Records shown
-- ==== Sys2Proof/Machine/Ops.lean ====
section
/-! DEFINITION. The named operations over buffers, slots, the timer and the command outcome, which every meaning is
written over. -/

namespace Sys2Proof.Machine

/-! ### RAM-like buffers (R50, R51, R72) -/

/-- The canonical form of a buffer: indexes strictly rising. An index not listed holds no value, so no listed byte
equals what it reads as (assumption 1). -/
def Memory.wf (m : Memory) : Bool := decide (m.Pairwise (fun c d => c.1 < d.1))

/-- Every listed index is within a buffer of `size` bytes (R72). -/
def Memory.within (size : Nat) (m : Memory) : Bool := m.all (fun c => decide (c.1 < size))

/-- The byte written last at an index, if any has been written since the hardware reset. -/
def Memory.read? : Memory → Nat → Option Byte
  | [], _ => none
  | c :: m, i => if c.1 = i then some c.2 else Memory.read? m i

/-- Write one byte, keeping the canonical form. -/
def Memory.write : Memory → Nat → Byte → Memory
  | [], i, v => [(i, v)]
  | c :: m, i, v =>
    if i < c.1 then (i, v) :: c :: m
    else if i = c.1 then (i, v) :: m
    else c :: Memory.write m i v

/-- `BUF[a..a+len(bs)) <- bs` (R8): write bytes at consecutive indexes. -/
def Memory.writeBytes : Memory → Nat → List Byte → Memory
  | m, _, [] => m
  | m, a, v :: bs => Memory.writeBytes (m.write a v) (a + 1) bs

/-- Byte `i` of a RAM-like buffer: the byte written last, else the free byte of R51. -/
def ramByte (draw buf : Nat) (m : Memory) (i : Nat) : Byte :=
  match m.read? i with
  | some v => v
  | none => Config.ramAtReset draw buf i

/-- Buffer numbers (R50). -/
def payBuf : Nat := 0x00
/-- The number of buffer `FRM` (R50). -/
def frmBuf : Nat := 0x01
/-- The number of buffer `ACKF` (R50). -/
def ackfBuf : Nat := 0x02
/-- The number of buffer `OUT` (R50). -/
def outBuf : Nat := 0x03
/-- The number of buffer `SLOT[i].DATA` (R50). -/
def slotBuf (i : Nat) : Nat := 0x10 + i

/-- `SLOT[i]`. -/
def State.slot (s : State) (i : Nat) : Slot := s.slots.getD i Slot.empty

/-- `PAY[i]`. -/
def State.payByte (s : State) (i : Nat) : Byte := ramByte s.ramDraw payBuf s.pay i

/-- `FRM[i]`. -/
def State.frmByte (s : State) (i : Nat) : Byte := ramByte s.ramDraw frmBuf s.frm i

/-- `SLOT[i].DATA[k]`. -/
def State.slotByte (s : State) (i k : Nat) : Byte := ramByte s.ramDraw (slotBuf i) (s.slot i).data k

/-- `PAY[0..n)` (R8). -/
def State.payBytes (s : State) (n : Nat) : List Byte := (List.range n).map s.payByte

/-- `FRM[a..a+n)` (R8). -/
def State.frmBytes (s : State) (a n : Nat) : List Byte := (List.range n).map (fun k => s.frmByte (a + k))

/-- `SLOT[i].DATA[0..n)` (R8). -/
def State.slotBytes (s : State) (i n : Nat) : List Byte := (List.range n).map (s.slotByte i)

/-! ### How a command ends (R9, R230): the block's form of taking an exception -/

/-- `CC` and the matching sticky bit of `ESR`, which is all that an error leaves (R9, R230, R235). -/
def raised (c : CompletionCode) (s : State) : State := { s with cc := c, esr := s.esr ||| c.esrMask }

/-- `CC <- OK` (R9, R32). -/
def completed (s : State) : State := { s with cc := .ok }

/-- `raise <code>` (R9, R230, R235): nothing changes but `CC` and the matching sticky bit of `ESR`. -/
def raise (c : CompletionCode) (s : State) : Result := .next (raised c s)

/-- `done` (R9): the command ends with completion code `OK`. -/
def done (s : State) : Result := .next (completed s)

/-! ### The timer (R171) -/

/-- `eval_expiry` (R171). -/
def evalExpiry (s : State) : State :=
  if s.tstate = .running ∧ s.deadline ≤ s.now then { s with tstate := .expired } else s

/-- The common part of `TMR.START` and `TMR.RESTART` (R172, R174): a deadline `d` ticks from now, running, evaluated at once. -/
def armTimer (d : Word) (s : State) : State :=
  evalExpiry { s with deadline := s.now + zext64 d, tstate := .running }

/-- `TDUR <- d; TDURV <- 1` (R38, R172). -/
def recordDuration (d : Word) (s : State) : State := { s with tdur := d, tdurv := true }

/-- `NOW <- NOW + n`, by the platform (R39). -/
def advanceNow (n : Nat) (s : State) : State := { s with now := BitVec.ofNat 64 (s.now.toNat + n) }

/-- `Tick(n)` (R180). The platform keeps `NOW` below the bound of R39; an advance that would not is refused (U3). -/
def tick (n : Nat) (s : State) : Result :=
  if s.now.toNat + n < timeBound then .next (evalExpiry (advanceNow n s))
  else .refused .timeBaseOutOfRange

/-! ### The slot file (R193, R206) -/

/-- `free(i)` on one slot (R193): the canonical empty state, `DATA` left as it is. -/
def Slot.freed (t : Slot) : Slot := { t with v := false, fin := false, off := 0, len := 0 }

/-- `for i in 0 .. PEND_SLOTS-1: free(i)`. -/
def freeAll (s : State) : State := { s with slots := s.slots.map Slot.freed }

/-- `free(i)` (R193). -/
def freeSlot (i : Nat) (s : State) : State := { s with slots := s.slots.set i (s.slot i).freed }

/-- `collect_stale` (R206). -/
def collectStale (s : State) : State :=
  { s with slots := s.slots.map (fun t => if t.v && lt32 t.off s.expected then t.freed else t) }

/-! ### The output stream (R46, R202, R203) -/

/-- Append accepted bytes to `OUT` and move `OUTLEN` and `EXPECTED` with them (R202, R203). -/
def appendOut (bs : List Byte) (s : State) : State :=
  { s with
    out := s.out ++ bs
    outlen := s.outlen + BitVec.ofNat 64 bs.length
    expected := add32 s.expected bs.length }

/-! ### Reset (R55, R222, R260) -/

/-- What both resets do (R55, R222, R260): every register at its reset value, `ACKF` zero, `OUT` empty. The slot file
is each reset's own; `NOW`, `PAY` and `FRM` are not touched. -/
def resetRegisters (s : State) : State :=
  { s with
    seg := Header.zero
    segPlen := 0
    flen := 0
    csumCalc := 0
    ckok := false
    cc := .ok
    rxres := .none
    tpoll := false
    busy := false
    esr := 0
    tstate := .idle
    deadline := 0
    tdur := 0
    tdurv := false
    rstate := .idle
    expected := 0
    out := []
    outlen := 0
    acktSrcPort := 0
    acktDstPort := 0
    acktSeqNum := 0
    acktHdrLen := 18
    acktRecvWindow := 0
    ackf := List.replicate hdrBytes 0 }

/-- The hardware reset signal (R260): the state of R55, with the RAM contents drawn anew (R51). -/
def hardwareReset (s : State) : State :=
  { resetRegisters s with
    pay := []
    frm := []
    slots := List.replicate s.cfg.pendSlots Slot.empty
    ramDraw := s.ramDraw + 1 }

end Sys2Proof.Machine
end

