-- ==== Sys2Proof/Machine/Checksum.lean ====
section
/-! DEFINITION. The `CSUM` unit: the checksum function (R11, R130 to R132) and the commands `CSUM.GEN` and `CSUM.CHK`. -/

namespace Sys2Proof.Machine

/-- The loop of `fold16` (R11), at most `k` rounds of it. -/
def foldRounds : Nat → Nat → Nat
  | 0, n => n
  | k + 1, n => if n < 2 ^ 16 then n else foldRounds k (n % 2 ^ 16 + n / 2 ^ 16)

/-- `fold16` (R11). Every round lowers `n`, so `n` rounds are enough for the loop to end. -/
def fold16 (n : Nat) : Nat := foldRounds n n

/-- `oc_add16` (R11). -/
def ocAdd16 (a b : Nat) : Nat := fold16 (a + b)

/-- The payload chunks (R131): the even index is the high byte, an odd last byte is padded with a zero byte after it. -/
def chunks : List Byte → List Nat
  | [] => []
  | [b] => [(u16 b 0x00).toNat]
  | b0 :: b1 :: p => (u16 b0 b1).toNat :: chunks p

/-- The header addends (R130): the seven fields other than the checksum, each as the number it holds. -/
def headerAddends (h : Header) : List Nat :=
  [h.srcPort.toNat, h.dstPort.toNat, h.seqNum.toNat, h.ackNum.toNat, h.hdrLen.toNat, h.flags.toNat, h.recvWindow.toNat]

/-- The addends of a segment (R130). -/
def addends (h : Header) (p : List Byte) : List Nat := headerAddends h ++ chunks p

/-- `sum16` (R132). -/
def sum16 (h : Header) (p : List Byte) : Nat := fold16 (addends h p).sum

/-- `checksum` (R132): the complement of the folded sum. -/
def checksum (h : Header) (p : List Byte) : Half := ~~~ (BitVec.ofNat 16 (sum16 h p))

/-- The addends of a 16-bit datapath (R130, R132): the two 32-bit fields as their halves. -/
def addends16 (h : Header) (p : List Byte) : List Nat :=
  [h.srcPort.toNat, h.dstPort.toNat, h.seqNum.toNat / 2 ^ 16, h.seqNum.toNat % 2 ^ 16, h.ackNum.toNat / 2 ^ 16,
    h.ackNum.toNat % 2 ^ 16, h.hdrLen.toNat, h.flags.toNat, h.recvWindow.toNat] ++ chunks p

/-- The checksum as a 16-bit end-around-carry adder accumulates it (the second pseudocode of R132). -/
def checksumByAdder (h : Header) (p : List Byte) : Half :=
  ~~~ (BitVec.ofNat 16 ((addends16 h p).foldl ocAdd16 0))

/-- The checksum of the segment in `SEG` and `PAY[0..SEG_PLEN)` (R133). -/
def State.segChecksum (s : State) : Half := checksum s.seg (s.payBytes s.segPlen.toNat)

/-- `CSUM_CALC <- c; CKOK <- 1 if SEG_CHECKSUM = c else 0` for `c` the segment's checksum (R136, R196). -/
def checkSegment (s : State) : State :=
  { s with csumCalc := s.segChecksum, ckok := s.seg.checksum == s.segChecksum }

/-- `SEG_CHECKSUM <- c; CSUM_CALC <- c; CKOK <- 1` for `c` the segment's checksum (R134). -/
def generateChecksum (s : State) : State :=
  { s with seg := { s.seg with checksum := s.segChecksum }, csumCalc := s.segChecksum, ckok := true }

/-- `CSUM.GEN` (R134). -/
def execCsumGen (s : State) : Result :=
  if s.cfg.mss < s.segPlen.toNat then raise .encodingError s
  else done (generateChecksum s)

/-- `CSUM.CHK` (R136). -/
def execCsumChk (s : State) : Result :=
  if s.cfg.mss < s.segPlen.toNat then raise .encodingError s
  else done (checkSegment s)

end Sys2Proof.Machine
end

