-- ==== Sys2Proof/Certificates/Slice0/Obligations.lean ====
section
/-! DEFINITION. The statements for the provers. Each names the rule or section of the spec that it formalises. -/

open Sys2Proof Sys2Proof.Machine

/-! ### Encoding -/

/-- 30_encoding.md sections 2 and 3 and the words written out in 95_test_vectors.md: one word for every command, and two illegal ones. -/
def Obligations.WordsOfTheTableDecode : Prop :=
  decode 0x0000000000 = .ok .sysNop ∧
  decode 0x0100000000 = .ok .csumGen ∧
  decode 0x0200000000 = .ok .csumChk ∧
  decode 0x1000000000 = .ok .frmEnc ∧
  decode 0x1100000000 = .ok .frmDec ∧
  decode 0x20000186A0 = .ok (.tmrStart 100000) ∧
  decode 0x2100000000 = .ok .tmrRestart ∧
  decode 0x2200000000 = .ok .tmrStop ∧
  decode 0x2300000000 = .ok .tmrPoll ∧
  decode 0x30000003E8 = .ok (.rsmInit 1000) ∧
  decode 0x3100000000 = .ok .rsmRx ∧
  decode 0xFF00000000 = .ok .sysReset ∧
  decode 0x0500000000 = .error .unassignedOpcode ∧
  decode 0x0100000001 = .error .nonZeroOperand

/-- R103, R104: a word is the command of a row exactly when the word and the row's mask give the row's match; the operand is
bits 31:0; no word matches two rows. -/
def Obligations.WordIsARowsCommandExactlyWhenItMatches : Prop :=
  ∀ w : CmdWord,
    (decode w = .ok .sysNop ↔ w &&& 0xFFFFFFFFFF = 0x0000000000) ∧
    (decode w = .ok .csumGen ↔ w &&& 0xFFFFFFFFFF = 0x0100000000) ∧
    (decode w = .ok .csumChk ↔ w &&& 0xFFFFFFFFFF = 0x0200000000) ∧
    (decode w = .ok .frmEnc ↔ w &&& 0xFFFFFFFFFF = 0x1000000000) ∧
    (decode w = .ok .frmDec ↔ w &&& 0xFFFFFFFFFF = 0x1100000000) ∧
    (∀ d : Word, decode w = .ok (.tmrStart d) ↔ w &&& 0xFF00000000 = 0x2000000000 ∧ d = w.extractLsb' 0 32) ∧
    (decode w = .ok .tmrRestart ↔ w &&& 0xFFFFFFFFFF = 0x2100000000) ∧
    (decode w = .ok .tmrStop ↔ w &&& 0xFFFFFFFFFF = 0x2200000000) ∧
    (decode w = .ok .tmrPoll ↔ w &&& 0xFFFFFFFFFF = 0x2300000000) ∧
    (∀ x : Word, decode w = .ok (.rsmInit x) ↔ w &&& 0xFF00000000 = 0x3000000000 ∧ x = w.extractLsb' 0 32) ∧
    (decode w = .ok .rsmRx ↔ w &&& 0xFFFFFFFFFF = 0x3100000000) ∧
    (decode w = .ok .sysReset ↔ w &&& 0xFFFFFFFFFF = 0xFF00000000) ∧
    (∀ i j : Instr, w &&& i.rowMask = i.rowMatch → w &&& j.rowMask = j.rowMatch → i.opcode = j.opcode)

/-- 30_encoding.md sections 1 and 2: decoding the word of a command gives it back with every operand, and the word of a
decoded command is the word it was decoded from. -/
def Obligations.DecodeAndEncodeAgree : Prop :=
  (∀ i : Instr, i.wf = true → decode (encode i) = .ok i) ∧
  (∀ (w : CmdWord) (i : Instr), decode w = .ok i → i.wf = true ∧ encode i = w)

/-- R232, with "illegal" as R105 defines it: the opcode is none of the twelve, or a format `N` word has `imm32 != 0`. -/
def Obligations.IllegalWordChangesOnlyCcAndItsStickyBit : Prop :=
  ∀ (s : State) (w : CmdWord) (rest : List Event),
    s.cfg.ok = true → s.busy = false → s.script = .writeReg 0x00D w.toNat :: rest →
    ((w.extractLsb' 32 8).toNat ∉ [0x00, 0x01, 0x02, 0x10, 0x11, 0x20, 0x21, 0x22, 0x23, 0x30, 0x31, 0xFF] ∨
      ((w.extractLsb' 32 8).toNat ∉ [0x20, 0x30] ∧ w.extractLsb' 0 32 ≠ 0)) →
    step s = .next { s with script := rest, cc := .illegalCmd, esr := s.esr ||| 0x00000002 }

/-- 10_state.md R34 and 30_encoding.md R100 (that the host's accesses stand in a script is the model's form, assumption 3): a
step whose next event is a write of a command's word to `CMD` executes that command, once, on the state with that event taken off the script. The second clause says the same of `withFetchWord`. -/
def Obligations.StepRunsTheDecodedCommand : Prop :=
  (∀ (s : State) (w : CmdWord) (i : Instr) (rest : List Event),
    s.cfg.ok = true → s.busy = false → s.script = .writeReg 0x00D w.toNat :: rest → decode w = .ok i →
    step s = exec i { s with script := rest }) ∧
  (∀ (s : State) (w : CmdWord) (i : Instr),
    s.cfg.ok = true → s.busy = false → decode w = .ok i →
    step (s.withFetchWord 40 w.toNat) = exec i s)

/-! ### Numbers and bytes -/

/-- R10: the byte helpers, and that they are inverse to each other. -/
def Obligations.ByteHelpersAreBigEndianAndInverse : Prop :=
  (∀ b0 b1 : Byte, (u16 b0 b1).toNat = b0.toNat * 256 + b1.toNat ∧ be16 (u16 b0 b1) = [b0, b1]) ∧
  (∀ b0 b1 b2 b3 : Byte,
    (u32 b0 b1 b2 b3).toNat = b0.toNat * 2 ^ 24 + b1.toNat * 2 ^ 16 + b2.toNat * 2 ^ 8 + b3.toNat ∧
    be32 (u32 b0 b1 b2 b3) = [b0, b1, b2, b3]) ∧
  (∀ v : Half, ∃ b0 b1, be16 v = [b0, b1] ∧ b0.toNat = v.toNat / 2 ^ 8 ∧ b1.toNat = v.toNat % 2 ^ 8 ∧ u16 b0 b1 = v) ∧
  (∀ v : Word, ∃ b0 b1 b2 b3, be32 v = [b0, b1, b2, b3] ∧ b0.toNat = v.toNat / 2 ^ 24 ∧
    b1.toNat = v.toNat / 2 ^ 16 % 2 ^ 8 ∧ b2.toNat = v.toNat / 2 ^ 8 % 2 ^ 8 ∧ b3.toNat = v.toNat % 2 ^ 8 ∧
    u32 b0 b1 b2 b3 = v)

/-- R13: modular addition and serial-number comparison; exactly one of the three comparisons holds; the distance `2^31` is
"before" both ways; offsets less than `2^31` apart compare as naturals. -/
def Obligations.OffsetsCompareBySerialNumber : Prop :=
  (∀ (a : Word) (n : Nat), (add32 a n).toNat = (a.toNat + n) % 2 ^ 32) ∧
  (∀ a b : Word,
    (lt32 a b = true ↔ 2 ^ 31 ≤ (a.toNat + (2 ^ 32 - b.toNat)) % 2 ^ 32) ∧
    (eq32 a b = true ↔ a = b) ∧
    ((lt32 a b = true ∧ eq32 a b = false ∧ gt32 a b = false) ∨
      (lt32 a b = false ∧ eq32 a b = true ∧ gt32 a b = false) ∨
      (lt32 a b = false ∧ eq32 a b = false ∧ gt32 a b = true)) ∧
    (a = add32 b (2 ^ 31) → lt32 a b = true ∧ lt32 b a = true) ∧
    (a.toNat < b.toNat + 2 ^ 31 → b.toNat < a.toNat + 2 ^ 31 → (lt32 a b = true ↔ a.toNat < b.toNat)))

/-- R12: the laws (a) to (e) of `fold16`, and the values at the multiples of `0xFFFF`. -/
def Obligations.FoldingIsArithmeticModulo65535 : Prop :=
  (∀ n : Nat, fold16 n = 0 ↔ n = 0) ∧
  (∀ n : Nat, 0 < n → 1 ≤ fold16 n ∧ fold16 n ≤ 0xFFFF ∧ fold16 n % 0xFFFF = n % 0xFFFF ∧
    ∀ r : Nat, 1 ≤ r → r ≤ 0xFFFF → r % 0xFFFF = n % 0xFFFF → r = fold16 n) ∧
  (∀ m n : Nat, fold16 (m + n) = fold16 (fold16 m + fold16 n)) ∧
  (∀ a b : Nat, ocAdd16 a b = ocAdd16 b a) ∧
  (∀ a b c : Nat, ocAdd16 (ocAdd16 a b) c = ocAdd16 a (ocAdd16 b c)) ∧
  (∀ v : Word, fold16 v.toNat = ocAdd16 (v.extractLsb' 16 16).toNat (v.extractLsb' 0 16).toNat) ∧
  (∀ a : Half, ocAdd16 a.toNat (~~~ a).toNat = 0xFFFF) ∧
  (∀ l : List Nat, fold16 l.sum = 0 ↔ ∀ x ∈ l, x = 0) ∧
  (∀ n : Nat, 0 < n → n % 0xFFFF = 0 → fold16 n = 0xFFFF)
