-- ==== Sys2Proof/Laws/Config.lean ====
section
/-! SUPPORT. What the bounds of a configuration say of its sizes (R6). -/

namespace Sys2Proof

/-- The bounds of R6, and `MSS + 18 = FRAME_SIZE`. -/
theorem Config.ok_bounds {c : Config} (h : c.ok = true) :
    18 ≤ c.frameSize ∧ c.frameSize ≤ 65535 ∧ c.mss + 18 = c.frameSize ∧ 1 ≤ c.pendSlots ∧ c.pendSlots ≤ 255 := by
  simp only [Config.ok, Bool.and_eq_true, decide_eq_true_eq] at h
  have : c.mss = c.frameSize - 18 := rfl
  omega

end Sys2Proof
end

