/-! ### `appendOut` (R202) -/

@[simp] theorem appendOut_cfg (bs : List Byte) (s : State) : (appendOut bs s).cfg = s.cfg := rfl
@[simp] theorem appendOut_now (bs : List Byte) (s : State) : (appendOut bs s).now = s.now := rfl
@[simp] theorem appendOut_script (bs : List Byte) (s : State) : (appendOut bs s).script = s.script := rfl
@[simp] theorem appendOut_hostReads (bs : List Byte) (s : State) : (appendOut bs s).hostReads = s.hostReads := rfl
@[simp] theorem appendOut_ramDraw (bs : List Byte) (s : State) : (appendOut bs s).ramDraw = s.ramDraw := rfl
@[simp] theorem appendOut_seg (bs : List Byte) (s : State) : (appendOut bs s).seg = s.seg := rfl
@[simp] theorem appendOut_segPlen (bs : List Byte) (s : State) : (appendOut bs s).segPlen = s.segPlen := rfl
@[simp] theorem appendOut_pay (bs : List Byte) (s : State) : (appendOut bs s).pay = s.pay := rfl
@[simp] theorem appendOut_frm (bs : List Byte) (s : State) : (appendOut bs s).frm = s.frm := rfl
@[simp] theorem appendOut_flen (bs : List Byte) (s : State) : (appendOut bs s).flen = s.flen := rfl
@[simp] theorem appendOut_csumCalc (bs : List Byte) (s : State) : (appendOut bs s).csumCalc = s.csumCalc := rfl
@[simp] theorem appendOut_ckok (bs : List Byte) (s : State) : (appendOut bs s).ckok = s.ckok := rfl
@[simp] theorem appendOut_cc (bs : List Byte) (s : State) : (appendOut bs s).cc = s.cc := rfl
@[simp] theorem appendOut_rxres (bs : List Byte) (s : State) : (appendOut bs s).rxres = s.rxres := rfl
@[simp] theorem appendOut_tpoll (bs : List Byte) (s : State) : (appendOut bs s).tpoll = s.tpoll := rfl
@[simp] theorem appendOut_busy (bs : List Byte) (s : State) : (appendOut bs s).busy = s.busy := rfl
@[simp] theorem appendOut_esr (bs : List Byte) (s : State) : (appendOut bs s).esr = s.esr := rfl
@[simp] theorem appendOut_tstate (bs : List Byte) (s : State) : (appendOut bs s).tstate = s.tstate := rfl
@[simp] theorem appendOut_deadline (bs : List Byte) (s : State) : (appendOut bs s).deadline = s.deadline := rfl
@[simp] theorem appendOut_tdur (bs : List Byte) (s : State) : (appendOut bs s).tdur = s.tdur := rfl
@[simp] theorem appendOut_tdurv (bs : List Byte) (s : State) : (appendOut bs s).tdurv = s.tdurv := rfl
@[simp] theorem appendOut_rstate (bs : List Byte) (s : State) : (appendOut bs s).rstate = s.rstate := rfl
@[simp] theorem appendOut_expected (bs : List Byte) (s : State) : (appendOut bs s).expected = add32 s.expected bs.length := rfl
@[simp] theorem appendOut_slots (bs : List Byte) (s : State) : (appendOut bs s).slots = s.slots := rfl
@[simp] theorem appendOut_out (bs : List Byte) (s : State) : (appendOut bs s).out = s.out ++ bs := rfl
@[simp] theorem appendOut_outlen (bs : List Byte) (s : State) : (appendOut bs s).outlen = s.outlen + BitVec.ofNat 64 bs.length := rfl
@[simp] theorem appendOut_acktSrcPort (bs : List Byte) (s : State) : (appendOut bs s).acktSrcPort = s.acktSrcPort := rfl
@[simp] theorem appendOut_acktDstPort (bs : List Byte) (s : State) : (appendOut bs s).acktDstPort = s.acktDstPort := rfl
@[simp] theorem appendOut_acktSeqNum (bs : List Byte) (s : State) : (appendOut bs s).acktSeqNum = s.acktSeqNum := rfl
@[simp] theorem appendOut_acktHdrLen (bs : List Byte) (s : State) : (appendOut bs s).acktHdrLen = s.acktHdrLen := rfl
@[simp] theorem appendOut_acktRecvWindow (bs : List Byte) (s : State) : (appendOut bs s).acktRecvWindow = s.acktRecvWindow := rfl
@[simp] theorem appendOut_ackf (bs : List Byte) (s : State) : (appendOut bs s).ackf = s.ackf := rfl
@[simp] theorem appendOut_payByte (bs : List Byte) (s : State) (k : Nat) : (appendOut bs s).payByte k = s.payByte k := rfl
@[simp] theorem appendOut_frmByte (bs : List Byte) (s : State) (k : Nat) : (appendOut bs s).frmByte k = s.frmByte k := rfl
@[simp] theorem appendOut_slot (bs : List Byte) (s : State) (i : Nat) : (appendOut bs s).slot i = s.slot i := rfl
@[simp] theorem appendOut_slotByte (bs : List Byte) (s : State) (i k : Nat) : (appendOut bs s).slotByte i k = s.slotByte i k := rfl
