-- ==== Sys2Proof/Laws/Exec.lean ====
section
/-! SUPPORT. Every command, once: the state it answers with, and when. -/

namespace Sys2Proof.Machine

@[simp] theorem exec_sysNop (s : State) : exec .sysNop s = .next (completed s) := rfl

@[simp] theorem exec_sysReset (s : State) : exec .sysReset s = .next (completed (freeAll (resetRegisters s))) := rfl

theorem exec_csumGen {s : State} (h : s.segPlen.toNat ≤ s.cfg.mss) :
    exec .csumGen s = .next (completed (generateChecksum s)) := by
  simp only [exec, execCsumGen, if_neg (Nat.not_lt.2 h), done]

theorem exec_csumGen_error {s : State} (h : s.cfg.mss < s.segPlen.toNat) :
    exec .csumGen s = .next (raised .encodingError s) := by
  simp only [exec, execCsumGen, if_pos h, raise]

theorem exec_csumChk {s : State} (h : s.segPlen.toNat ≤ s.cfg.mss) :
    exec .csumChk s = .next (completed (checkSegment s)) := by
  simp only [exec, execCsumChk, if_neg (Nat.not_lt.2 h), done]

theorem exec_csumChk_error {s : State} (h : s.cfg.mss < s.segPlen.toNat) :
    exec .csumChk s = .next (raised .encodingError s) := by
  simp only [exec, execCsumChk, if_pos h, raise]

theorem exec_frmEnc {s : State} (h : s.segPlen.toNat ≤ s.cfg.mss) :
    exec .frmEnc s = .next (completed (encodeFrame s)) := by
  simp only [exec, execFrmEnc, if_neg (Nat.not_lt.2 h), done]

theorem exec_frmEnc_error {s : State} (h : s.cfg.mss < s.segPlen.toNat) :
    exec .frmEnc s = .next (raised .encodingError s) := by
  simp only [exec, execFrmEnc, if_pos h, raise]

theorem exec_frmDec {s : State} (h : s.rxLegal) : exec .frmDec s = .next (completed (clearCkok (decodeFrame s))) := by
  simp only [exec, execFrmDec, (flenLegal_iff s).2 h, Bool.true_eq_false, if_false, done]

theorem exec_frmDec_error {s : State} (h : ¬ s.rxLegal) : exec .frmDec s = .next (raised .decodingError s) := by
  simp only [exec, execFrmDec, (flenLegal_false s).2 h, if_true, raise]

@[simp] theorem exec_tmrStart (d : Word) (s : State) :
    exec (.tmrStart d) s = .next (completed (armTimer d (recordDuration d s))) := rfl

theorem exec_tmrRestart {s : State} (h : s.tdurv = true) : exec .tmrRestart s = .next (completed (armTimer s.tdur s)) := by
  simp only [exec, execTmrRestart, h, Bool.true_eq_false, if_false, done]

theorem exec_tmrRestart_error {s : State} (h : s.tdurv = false) : exec .tmrRestart s = .next (raised .tmrNoDuration s) := by
  simp only [exec, execTmrRestart, h, if_true, raise]

@[simp] theorem exec_tmrStop (s : State) : exec .tmrStop s = .next (completed (disarmTimer s)) := rfl

@[simp] theorem exec_tmrPoll (s : State) : exec .tmrPoll s = .next (completed (recordPoll s)) := rfl

@[simp] theorem exec_rsmInit (x : Word) (s : State) : exec (.rsmInit x) s = .next (completed (openStream x (freeAll s))) := rfl

theorem exec_rsmRx {s : State} (h : s.rstate ≠ .idle) :
    exec .rsmRx s = .next (completed (finishRx (classifyAndApply s))) := by
  simp only [exec, execRsmRx, if_neg h, done]

theorem exec_rsmRx_error {s : State} (h : s.rstate = .idle) : exec .rsmRx s = .next (raised .rsmInactive s) := by
  simp only [exec, execRsmRx, if_pos h, raise]

/-- What a command leaves: its error's record, or its effect with `CC` at `OK`. -/
theorem exec_cases (i : Instr) (s : State) :
    (∃ c, c ≠ .ok ∧ exec i s = .next (raised c s)) ∨ ∃ t, exec i s = .next (completed t) := by
  cases i <;> simp only [exec, execSysNop, execCsumGen, execCsumChk, execFrmEnc, execFrmDec, execTmrStart, execTmrRestart,
    execTmrStop, execTmrPoll, execRsmInit, execRsmRx, execSysReset]
  all_goals (try split)
  all_goals first
    | exact .inr ⟨_, rfl⟩
    | exact .inl ⟨_, by decide, rfl⟩

end Sys2Proof.Machine
end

Exercise details
Could you repeat exactly the lines above from the line with "(∀ a b c : Nat, ocAdd16" up to and including the line with "c.ok = true)", and only those?

Solution below
  (∀ a b c : Nat, ocAdd16 (ocAdd16 a b) c = ocAdd16 a (ocAdd16 b c)) ∧
  (∀ v : Word, fold16 v.toNat = ocAdd16 (v.extractLsb' 16 16).toNat (v.extractLsb' 0 16).toNat) ∧
  (∀ a : Half, ocAdd16 a.toNat (~~~ a).toNat = 0xFFFF) ∧
  (∀ l : List Nat, fold16 l.sum = 0 ↔ ∀ x ∈ l, x = 0) ∧
  (∀ n : Nat, 0 < n → n % 0xFFFF = 0 → fold16 n = 0xFFFF)
-- ==== Sys2Proof/Laws/Config.lean ====
section
/-! SUPPORT. What the bounds of a configuration say of its sizes (R6). -/

namespace Sys2Proof

/-- The bounds of R6, and `MSS + 18 = FRAME_SIZE`. -/
theorem Config.ok_bounds {c : Config} (h : c.ok = true) :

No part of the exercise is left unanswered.